One of the loveliest titles given to Jesus is that of Prince of Peace. And here we have the Prince of Peace disguising himself today as a war chief. Prince of Peace? No! rather prince of the sword or of the dagger. He does not bring unity but division. "Division", a negative term, "diabolic" is the term he uses to speak of himself. "Do you think I have come to bring peace to the world? No, I say to you, not peace but division!" He does not bring peace to families in conflict, but on the contrary, adds fuel to the fire! He is not a fireman but an arsonist: he brings fire!

And all this is supposed to be Good News! Not that I am an anarchist, or that I make my own the famous cry: "Families, I hate you!" It is good news quite simply, because without being accomplished psychologists, we know that our human groupings, especially our families, are quite often in reality, wasps nests, closed-in dens, black holes where reign death, suffocation and even madness. Ash pans, rather than families! A mortal curfew decreed by nobody, reigns there, and no one knows when a leaden cope-stone from goodness knows where, will arrive as a sort of fatality...oh the peace of cemeteries!

Good News! Jesus did not come to establish this false peace. He is not afraid of provoking a crisis. He pierces the gold-beater's skin. He pierces the abscess. It is better to be alive, even when that life is lived in a conflict situation! When tensions are revealed, the need for discussion becomes evident and calls for explanations.

The word of Jesus is sharpened like a two-edged sword. It penetrates the joints and the inmost recesses of the heart. It distinguishes between false and authentic peace, between true and false unions.

Among these false unions, are all those unhealthy associations, groups turned in on themselves, who sooner or later experience a salutary break-up. Relationships of dependence which one day or other will be reversed... fawning affections, which reduce the other to the status of object. How could the Gospel of life respect these sad associations, exclusive clubs, collective ego trips?

And then there are those "sacred unions". These too are unhealthy because they are violent and entirely pervaded with the logic of exclusion. They are nourished by hatred: rejection of the other, of the one who is different, of anyone who is not "family", of the tribe, or the clan; hatred of the Jew, of the Palestinian...

For if we examine it well, the problem is not confined solely to families, but extends to the majority of human groupings: their union is cemented by opposition. This is manifest in rivalry between businesses, between sport teams, between convents, provinces, congregations, between different confessions, different religions, and the union among nations is forged in opposition to a common enemy. There is thus in humanity a kind of permanent lynching.

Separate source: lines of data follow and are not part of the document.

-- ==== Sys2Proof/Tests/Slice0.lean ====
section
/-! SUPPORT. Tests: ill-formed rows, the worked cases of the manual, and for every statement with hypotheses a state and
operands that meet them. -/

namespace Sys2Proof.Tests

open Sys2Proof Sys2Proof.Machine

set_option Elab.async false

/-! ## Ill-formed rows and frames -/

theorem test_illformed_rows :
    (Instr.loadZone (List.replicate 256 0)).wellFormed = false ∧ (Instr.postNote (List.replicate 256 0)).wellFormed = false
    ∧ (Instr.invalid 0).wellFormed = false ∧ (Instr.invalid 0x10).wellFormed = false
    ∧ (Instr.frameReceived [] 0).wellFormed = false
    ∧ (Instr.frameReceived (List.replicate 8 0 ++ [0, 0]) 9).wellFormed = false
    ∧ (Instr.overlongLength 52).wellFormed = false ∧ (Instr.cdFall [] 8).wellFormed = false
    ∧ (Instr.cacheExpiry 4096 1 0).wellFormed = false ∧ (Instr.cacheExpiry 40 12 0).wellFormed = false
    ∧ (Instr.cacheExpiry 40 1 256).wellFormed = false ∧ (Instr.relayHoldRelease 4).wellFormed = false
    ∧ (Instr.peerAging 32).wellFormed = false ∧ (Instr.claimPoint 16).wellFormed = false
    ∧ (Instr.latestClaimPoint 16).wellFormed = false ∧ (Instr.close 16).wellFormed = false
    ∧ (Instr.takeTurn 16).wellFormed = false ∧ (Instr.watchClose 16).wellFormed = false
    ∧ (Instr.entryRetentionEnd 16).wellFormed = false ∧ (Instr.noteRetry 4).wellFormed = false
    ∧ (Instr.alarmTableAging 4).wellFormed = false := by decide +kernel

def note (dest : Nat) (wanted : Bool) : NoteBody := ⟨dest, 9, wanted, false, none, [65, 66]⟩

theorem test_illformed_bodies :
    (Body.beacon ⟨0x10000, 0⟩ true none 5 none).wellFormed = false ∧ (Body.beacon ⟨0, 0⟩ true none 64 none).wellFormed = false
    ∧ (Body.beacon ⟨0, 0⟩ true none 5 (some 4)).wellFormed = false
    ∧ (Body.offer ⟨1, ⟨0, 0⟩, 5, 100, 15, false, List.replicate 25 65⟩).wellFormed = false
    ∧ (Body.claim ⟨32, 1⟩ 0 none).wellFormed = false ∧ (Body.claim ⟨3, 1⟩ 1024 none).wellFormed = false
    ∧ (Body.take ⟨3, 1⟩ 0 256 false).wellFormed = false ∧ (Body.drop ⟨0, 1⟩ 0).wellFormed = false
    ∧ (Body.cancel 1 3).wellFormed = false ∧ (Body.note (note 0 true)).wellFormed = false
    ∧ (Body.note { note 40 true with text := [] }).wellFormed = false ∧ (Body.receipt 4095 1 .read).wellFormed = false
    ∧ (Body.alarm 256 0 true false ⟨0, 0⟩).wellFormed = false ∧ (Body.alarmEnd 0 ⟨0, 0x10000⟩).wellFormed = false
    ∧ (Body.tally ⟨32, false, 0, 0, 0, 0, 0, 0⟩).wellFormed = false := by decide +kernel

/-- R8: a CLAIM comes from a cab; hops, sequence, fleet and sender stand in their fields (section 1.2). -/
theorem test_illformed_headers :
    let f : Frame := ⟨12, 517, 0, false, 517, 200, .claim ⟨3, 4410⟩ 67 (some 0)⟩
    f.wellFormed = true ∧ { f with origin := 9 }.wellFormed = false ∧ { f with hops := 4 }.wellFormed = false
    ∧ { f with seq := 256 }.wellFormed = false ∧ { f with fleet := 256 }.wellFormed = false
    ∧ { f with sender := 0 }.wellFormed = false := by decide +kernel

/-! ## Worked cases of the manual -/

/-- R5: over the nine characters "123456789" the check is 0x29B1. -/
theorem test_check_word : crc16 [0x31, 0x32, 0x33, 0x34, 0x35, 0x36, 0x37, 0x38, 0x39] = 0x29B1 := by decide +kernel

This is why the word of life acts like a fire. The fire which purifies, and calls us to live and to love in truth. To improve our loving! To live in true solidarity which is open to others, to all peoples. The Gospel calls us to be reborn into a family which knows no frontiers.

The family, like all that is natural, has to die. It must die in order to rise as a universal family, that of the sons and daughters of God. "Who is my mother, who are my sisters and my brothers?" asks Jesus. Those who put God's Word into practice. Mary keeps nothing for herself, not even her maternity. Everything is shared.

On the Cross, Jesus points out the disciple he loved, that is to say the model disciple, the archetype, the disciple who has no name, for his name is yours: "Woman, behold thy son, son, behold thy mother!"